- _Exercise objective_
What is needed here is an exact repetition of the records below, beginning at the line that has "hostMayMove_of_arbitrated harb hs" and stopping after the line that has "open Machine Laws".

- _Study material_
/-! ### Steps -/

/-- Between steps the worker holds the gate or nobody does, and the phase is the one of the worker's place (R250). -/
theorem gate_and_phase_of_arbitrated {s : State} (h : arbitrated s = true) :
    (s.gateOwner = if s.frStage.holdsGate then .freerun else .free) ∧ s.phase = s.frStage.phase s.curDir := by
  simp only [arbitrated, Bool.and_eq_true, decide_eq_true_eq] at h
  obtain ⟨⟨⟨⟨gate, phase⟩, _⟩, _⟩, _⟩ := h
  exact ⟨gate, phase⟩

/-- A worker outside its hold of the gate is at a place of `Idle`. -/
theorem WorkerStage.phase_of_not_holdsGate {w : WorkerStage} (h : w.holdsGate = false) (dir : Direction) :
    w.phase dir = .idle := by
  cases w with
  | txn st => exact absurd h nofun
  | boundary => rfl
  | acquire => rfl
  | release => rfl
  | report => rfl
  | stopping => rfl

theorem hostMayMove_of_arbitrated {s : State} (h : arbitrated s = true) (hs : PhasesFollow s) : HostMayMove s := by
  obtain ⟨gate, phase⟩ := gate_and_phase_of_arbitrated h
  cases hold : s.frStage.holdsGate with
  | true =>
    rw [hold, if_pos rfl] at gate
    exact ⟨by simp [gate], by simp [gate], hs⟩
  | false =>
    rw [hold, if_neg nofun] at gate
    exact ⟨by simp [gate], fun _ => phase.trans (WorkerStage.phase_of_not_holdsGate hold _), hs⟩

/-- An action of the worker's transaction, completed or raised, keeps the phases with the trace. -/
theorem workerAfter_follows {q : Phase} (st : TxnStage) {r : Run Unit} (h : r.Leads .freerun q) :
    PhasesFollow (workerAfter st r) := by
  cases r with
  | done a t =>
    simp only [workerAfter]
    split <;> exact h.follows
  | error e t =>
    obtain ⟨p, ht⟩ := h
    exact ht.raiseWorker e

theorem workerStep_follows {s : State} (h : arbitrated s = true) (hs : PhasesFollow s) :
    PhasesFollow (workerStep s) := by
  obtain ⟨gate, phase⟩ := gate_and_phase_of_arbitrated h
  unfold workerStep
  cases hw : s.frStage with
  | boundary =>
    dsimp only
    split <;> exact hs
  | acquire =>
    rw [hw] at phase
    cases s.gateOwner with
    | free => exact hs.change_gate phase rfl rfl
    | host => exact hs
    | freerun => exact hs
  | txn st =>
    rw [hw] at gate phase
    have owned : Owner.freerun ≠ .free := nofun
    obtain ⟨q, hq⟩ := st.run_leads owned ⟨gate, phase, hs⟩
    exact workerAfter_follows st hq
  | release =>
    rw [hw] at phase
    exact hs.change_gate phase (releaseGate_phase .freerun s) (releaseGate_trace .freerun s)
  | report => exact hs
  | stopping => exact hs

/-- Settles O53: the host port changes the phase only inside one command, which goes from `Idle` to `Idle`; the worker's
actions change it as R201 says from the phase of the worker's place. -/
theorem transactionsNeverInterleave : Obligations.TransactionsNeverInterleave := by
  intro s t harb hs h
  rcases step_cases s with ⟨_, _, hstep⟩ | ⟨_, e, hstep⟩ | ⟨_, e, hstep⟩ <;> rw [hstep] at h
  · cases h
    exact hs
  · have may : HostMayMove { s with env := e } := hostMayMove_of_arbitrated harb hs
    exact may.hostStep h
  · cases h
    exact workerStep_follows (s := { s with env := e }) harb hs

end Sys2Proof.Machine

/-! ## The encoding

Opcodes and register numbers are found in tables that list each code once; an operand field is read and laid out as
little-endian bytes, so each field is inverted once, by its width (R102 to R106). -/

namespace Sys2Proof

open Machine Laws

/-! ### The code tables -/

/-- In a table that finds each entry under its own code, an entry is found under that code only. -/
theorem find?_code_eq_some {α : Type} {table : List α} {code : α → Byte}
    (finds : ∀ a, (table.find? fun x => code x == code a) = some a) {b : Byte} {a : α} :
    (table.find? fun x => code x == b) = some a ↔ code a = b := by
  constructor
  · intro found
    simpa using List.find?_some found
  · rintro rfl
    exact finds a

theorem Opcode.ofByte_eq_some {b : Byte} {op : Opcode} : Opcode.ofByte b = some op ↔ op.code = b :=
  find?_code_eq_some fun op => by cases op <;> rfl

theorem Reg.ofNumber_eq_some {b : Byte} {r : Reg} : Reg.ofNumber b = some r ↔ r.number = b :=
  find?_code_eq_some fun r => by cases r <;> rfl

@[simp] theorem Opcode.ofByte_code (op : Opcode) : Opcode.ofByte op.code = some op := Opcode.ofByte_eq_some.mpr rfl

@[simp] theorem Reg.ofNumber_number (r : Reg) : Reg.ofNumber r.number = some r := Reg.ofNumber_eq_some.mpr rfl

/-- A byte that is no row's opcode is reserved (R107). -/
theorem Opcode.ofByte_eq_none {b : Byte} (h : ∀ op : Opcode, op.code ≠ b) : Opcode.ofByte b = none :=
  Option.eq_none_iff_forall_ne_some.mpr fun op found => h op (Opcode.ofByte_eq_some.mp found)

- _Response for this exercise_
  · have may : HostMayMove { s with env := e } := hostMayMove_of_arbitrated harb hs
    exact may.hostStep h
  · cases h
    exact workerStep_follows (s := { s with env := e }) harb hs

end Sys2Proof.Machine

/-! ## The encoding

Opcodes and register numbers are found in tables that list each code once; an operand field is read and laid out as
little-endian bytes, so each field is inverted once, by its width (R102 to R106). -/

namespace Sys2Proof

open Machine Laws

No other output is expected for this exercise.